The impetus for this decision is absolutely petty. I admit that. I lost a contest. Ten writers at least were deemed to be demonstrably better than me. In hindsight I don’t even know why a group about insecurity is actively giving its membership more reasons to be insecure. That’s bush league. Someone somewhere has time to at least give feedback, to at least acknowledge members that contributed, to give them encouragement. Not make them wait months until the file and the cover were already finalized. 

So I will continue my writing journey. Rejection is a part of the job. But it doesn’t need to come from the people who are supposed to be there to give you encouragement.

Goodbye, IWSG.

Wednesday, January 6, 2021

IWSG January 2021

Hey Insecure Writers Support Group,

It’s always going to be easy to feel insecure when your own group continuously rejects you.

Well, just lost at another of your contests. 

Feeling insecure. 

Sunday, January 3, 2021

T-Shirt Guy


That’s a picture from a year and a half ago, or maybe a lifetime ago, I don’t know. Anyway, it’s also a picture of me, and it’s also a picture of my niece (the Burrito). 

It’s also a picture of one of the many t-shirts my sister (the Burrito’s mom) has gotten me for Christmas over the years.

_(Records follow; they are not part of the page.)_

/-! ## What an image receives and sends -/

/-- Received frames as the budget counts them: rate as num / den, bytes from the Ethernet header to the FCS without a trailer, ports, burst
allowance, value slots, and whether a crypto engine verifies them. -/
structure RxLoad where
  num : Nat
  den : Nat := 1
  bytes : Nat
  mask : Nat
  burst : Nat
  slots : Nat
  auth : Bool := false
  /-- Per-arrival comparators that the frame completes. -/
  cmps : Nat := 0
  /-- One of them is a same-instant input of a task (R250). -/
  early : Bool := false
  deriving DecidableEq, Repr

/-- The per-arrival comparators that a frame of stream `n` completes. -/
def strmCmps (im : Image) (n : Nat) : List Nat :=
  (imValid im secISL_CMP).filter (fun c => cmpPerArr im c && (cmpChans im c).any (fun k => (bundle im n).contains (chanStrm im k)))

/-- A stream's frames: those of the entry with BLOCK 0; the members of a bundle share them. -/
def strmLoad (im : Image) (n : Nat) : RxLoad :=
  { num := dirRate im n, bytes := ipLen (dirAddr im n 10) (dir im n 7 27 16) (dir im n 4 31 16) (dirTransport im n == 1 || dirTransport im n == 2)
    mask := dir im n 7 12 0, burst := dir im n 4 7 4, slots := sumN ((bundle im n).map (fun m => dir im m 2 8 0))
    auth := dirTransport im n == 3 && imBit im secSTREAM_DIR n 9 13
    cmps := (strmCmps im n).length, early := (strmCmps im n).any (earlyCmp im) }

/-- A sampled-value subscription, at its message rate (R171). -/
def subLoad (im : Image) (n : Nat) : RxLoad :=
  { num := subFs im n, den := subAsdus im n, bytes := Config.svLen im.vintage n, mask := sub im n 2 12 0, burst := sub im n 0 18 16
    slots := subChans im n * subAsdus im n }

def rxLoads (im : Image) : List RxLoad :=
  ((imValid im secSTREAM_DIR).filter (fun n => dir im n 1 19 14 == 0 && dirTransport im n != 4)).map (strmLoad im) ++
    (imValid im secSV_SUB).map (subLoad im)

/-- Wire bits of one frame of `bytes` bytes at port `p`: with the trailer of a pair, the preamble and the inter-frame gap. -/
def wireBits (im : Image) (p bytes : Nat) : Nat := 8 * (bytes + (if (pairOf im p).isSome then 6 else 0) + 20)

/-- Σ wire bits/s that port `p` receives, rounded up. -/
def portRx (im : Image) (p : Nat) : Nat :=
  sumN (((rxLoads im).filter (fun x => Nat.testBit x.mask p)).map (fun x => ceilDiv (wireBits im p x.bytes * x.num) (max 1 x.den)))

/-- The ports that the image enables. -/
def usedPorts (im : Image) : List Nat := (List.range 13).filter (fun p => fld (portCfg im p) 2 0 != 0)

/-- The wire time of `bits` bits on port `p` in units of 2⁻¹⁶ tk, rounded up. -/
def wireTime (im : Image) (p bits : Nat) : Nat :=
  ceilDiv (bits * 1024 * im.f0 * 65536) (modeSpeed (fld (portCfg im p) 2 0) * 1000000)

/-- The longest frame of output stream `n`, from the Ethernet header to the FCS. -/
def osBytes (im : Image) (n : Nat) : Nat :=
  ipLen (osDst im n) (osF im n 3 27 16) (osFrameLen im n) (osTcp im n)

/-- Frames per second of output stream `n`. -/
def osRate (im : Image) (n : Nat) : Nat := groupRate im (osGroup im n) / max 1 (osF im n 2 7 0)

/-- The highest rate of the groups whose results publication `n` carries; a publication of points of tasks alone has theirs. -/
def gpRate (im : Image) (n : Nat) : Nat := ((gpGroups im n).map (groupRate im)).foldl max 1

/-- Output stream `n` sends the first frame of its group for an instant (R324): no data stream of the group has a lower index. -/
def firstOfGroup (im : Image) (n : Nat) : Bool :=
  !((imValid im secOUT_STREAM).any (fun m => decide (m < n) && decide (osKind im m < 2) && osGroup im m == osGroup im n))

/-- The stage deadlines of a frame of output stream `n` (Table 1-7), tk from path start: assembled and departed. Of the data streams of a
group the first has the deadlines of the first frame, every other those of the last. DESIGN CHOICE (assumption 44). -/
def osDeadlines (im : Image) (n : Nat) : Nat × Nat :=
  if 2 ≤ osKind im n then (48, 64) else if firstOfGroup im n then (24, 48) else (72, 96)

/-- What port `p` sends within a bound, with the departures of Table 1-7. -/
def txSrcs (im : Image) (p : Nat) : List Src :=
  let time := fun (bytes : Nat) => wireTime im p (wireBits im p bytes)
  ((imValid im secOUT_STREAM).filter (fun n => Nat.testBit (osF im n 3 12 0) p)).map (fun n =>
      { d := (osDeadlines im n).2, num := osRate im n, c := time (osBytes im n) }) ++
    ((imValid im secGOOSE).filter (fun n => Nat.testBit (gpF im n 6 12 0) p)).map (fun n =>
      { d := 56, num := gpRate im n, c := time (Config.gooseMax im.vintage n) })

I feel like an idiot for realizing that this has in fact been a tradition of hers, and having only just realized it a few minutes ago. Yesterday I got her somewhat belated Christmas present in the mail. It was of course another t-shirt (Chateau Picard!). And a few minutes ago I think I also finally realized why my sister has had this tradition:

I’m a t-shirt guy. I mean, it’s not unusual to wear t-shirts. It’s not even unusual to have t-shirts with pop culture references. 

It may be unusual to keep restocking the wardrobe with new ones, year after year, decade after decade. And to have a sizable, rotating collection worn daily. Again, I am not wholly unique in this regard. I get that. But I think in my family this is one of the many things I pursue differently than the rest of us.

And my sister noticed.

And so pretty much without fail, she’s been helping me add to the collection at Christmas. Hey, I added to it last year myself, quite happily, with a Buccaneers Tom Brady t-shirt. I sent a picture of it around to the family. We’re New England folk. Everyone else might think the past twenty years were a fluke stoked by cheating, but for us (okay, some of us are traitors) Tom Grady is unquestionably great, and yeah, I was pretty pleased that when he finally left the Patriots, he ended up here in Tampa.

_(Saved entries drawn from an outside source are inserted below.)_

/-- OUTPUT_FRAME_ASSEMBLE of a stream takes its oldest frame due, and the other frames due keep their order; where the stream is off, or none of
its clients is on, no frame is built; a control output without output authority is withheld and counted. Where nothing is found corrupt, the
frame waits at the unpaired ports with the link up of the PORT_MASK over UDP, of its connection for the one TCP client that is on, which is
skipped and counted where its send buffer is full: a data frame of the sealed set of its instant, an alarm frame with the bits at the close,
an early alarm with its one bit, or an R-SV PDU, unsigned where no signature is asked, under the next SPDU number. While a lower stream of
the same group and instant still owes its frame, nothing changes. CFG_PEND_START, from 60 s before a scheduled activation that changes CFG-2
of the stream, marks the change as pending for exactly that stream. COMPLETION: exec answers a next state, under conditions on the state and
the operands alone, for outputFrameAssemble, cfgPendStart. -/
def Obligations.OutputFramesAreAssembledOnceDue : Prop :=
  (∀ (s : State) (n : Nat) (k : FrameCheck) (d : FrameDue) (rest : List FrameDue), alive s → takeFirst (fun d => d.os == n) s.pub.due = some (d, rest) →
    (osKind s.cfg.active n = 3 ∨ lowerDue s d = false) →
    (osSends s n d.inst = false → exec (.outputFrameAssemble n k) s = .next { s with pub := { s.pub with due := rest } }) ∧
    (osSends s n d.inst = true ∧ osControl s.cfg.active n = true ∧ authority s = false →
      exec (.outputFrameAssemble n k) s = .next (withhold { s with pub := { s.pub with due := rest } })) ∧
    ∃ t, exec (.outputFrameAssemble n k) s = .next t ∧ t.pub.due = rest) ∧
  (∀ (s : State) (n : Nat) (k : FrameCheck) (d : FrameDue) (rest : List FrameDue) (body : List Byte), alive s →
    takeFirst (fun d => d.os == n) s.pub.due = some (d, rest) → (osKind s.cfg.active n = 3 ∨ lowerDue s d = false) →
    (osControl s.cfg.active n = false ∨ authority s = true) → osSends s n d.inst = true →
    k.setRes = 0 → k.frameRes = 0 →
    ((osKind s.cfg.active n = 0 ∧ ∃ x, setOf s (osGroup s.cfg.active n) d.inst = some x ∧ body = dataBody s n d.inst x) ∨
      (osKind s.cfg.active n = 2 ∧ body = alarmBody s n d.inst (closeBits s n d.held)) ∨
      (osKind s.cfg.active n = 3 ∧ body = alarmBody s n d.inst [d.bit])) →
    ∃ t, exec (.outputFrameAssemble n k) s = .next t ∧
      (osTcp s.cfg.active n = false →
        sentOn s t (osF s.cfg.active n 3 12 0) (ipLen (osDst s.cfg.active n) (osF s.cfg.active n 3 27 16) (16 + body.length) false)
          (fun b => b = .out n s.pub.frameNo 0 (c37Frame s 0 (osF s.cfg.active n 0 15 0) (gridNs s d.inst) (osF s.cfg.active n 4 23 0) body))) ∧
      (∀ c, osTcp s.cfg.active n = true → onClients s n d.inst = [c] →
        (k.full.contains (c.addr, c.port) = false →
          sentOn s t (connMask s.cfg.active c.eport) (ipLen c.addr (osF s.cfg.active n 3 27 16) (16 + body.length) true)
            (fun b => b = .out n s.pub.frameNo 0 (c37Frame s 0 (osF s.cfg.active n 0 15 0) (gridNs s d.inst) (osF s.cfg.active n 4 23 0) body))) ∧
        (k.full.contains (c.addr, c.port) = true → t.eth.ports = s.eth.ports ∧
          counter t (PUB + 0x314) 0xFFFF = counter s (PUB + 0x314) 0xFFFF + 1#32))) ∧
  (∀ (s : State) (n : Nat) (k : FrameCheck) (d : FrameDue) (rest : List FrameDue) (x : ASet), alive s →
    takeFirst (fun d => d.os == n) s.pub.due = some (d, rest) → osKind s.cfg.active n = 1 → lowerDue s d = false →
    (osControl s.cfg.active n = false ∨ authority s = true) → osSends s n d.inst = true →
    imBit s.cfg.active secOUT_STREAM n 10 13 = false →
    k.setRes = 0 → k.frameRes = 0 → setOf s (osGroup s.cfg.active n) d.inst = some x →
    ∃ t, exec (.outputFrameAssemble n k) s = .next t ∧ (osOf t n).spdu = (osOf s n).spdu + 1#32 ∧
      sentOn s t (osF s.cfg.active n 3 12 0)
        (ipLen (osDst s.cfg.active n) (osF s.cfg.active n 3 27 16) (8 + (rsvBody s n d.inst x).length) false)
        (fun b => ∃ no pdu, b = .outRsv n no ((osOf s n).spdu + 1#32) pdu [] ∧ pdu.drop 8 = rsvBody s n d.inst x)) ∧
  (∀ (s : State) (n : Nat) (k : FrameCheck) (d : FrameDue) (rest : List FrameDue), alive s → takeFirst (fun d => d.os == n) s.pub.due = some (d, rest) →
    osKind s.cfg.active n ≠ 3 → lowerDue s d = true → exec (.outputFrameAssemble n k) s = .next s) ∧
  (∀ (s : State) (n at_ : Nat) (im : Image), alive s → s.cfg.sched = some at_ → s.cfg.staged = some im → hasTime s →
    at_ * 1000000000 ≤ s.tb.now + 60000000000 → (osOf s n).cfgPend = false → cfgChanges s.cfg.active im n →
    ∃ t, exec (.cfgPendStart n) s = .next t ∧ osOf t n = { osOf s n with cfgPend := true } ∧ ∀ m, m ≠ n → osOf t m = osOf s m)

So yeah, I’ve got a lot of t-shirts, celebrating various things. I’ve got one I just wore the other day, from a party I attended in 2007 the same day the last Harry Potter was released, the same day I got copies of my first book. I’ve got a t-shirt celebrating Moxie, which is an old timey soft drink my hometown adopted. I’ve got one featuring Gasparilla, the Tampa pirate festival. Some people wear the same treasured t-shirt memory endlessly. Me, I’ve got dozens of those.

Sometimes, sadly, the collar frays. I have to concede to stop wearing it. I keep those, too, of course, add them to my “archives.”

What can I say? I’m a t-shirt guy. And thank you, Burrito’s mom, for being a part of that.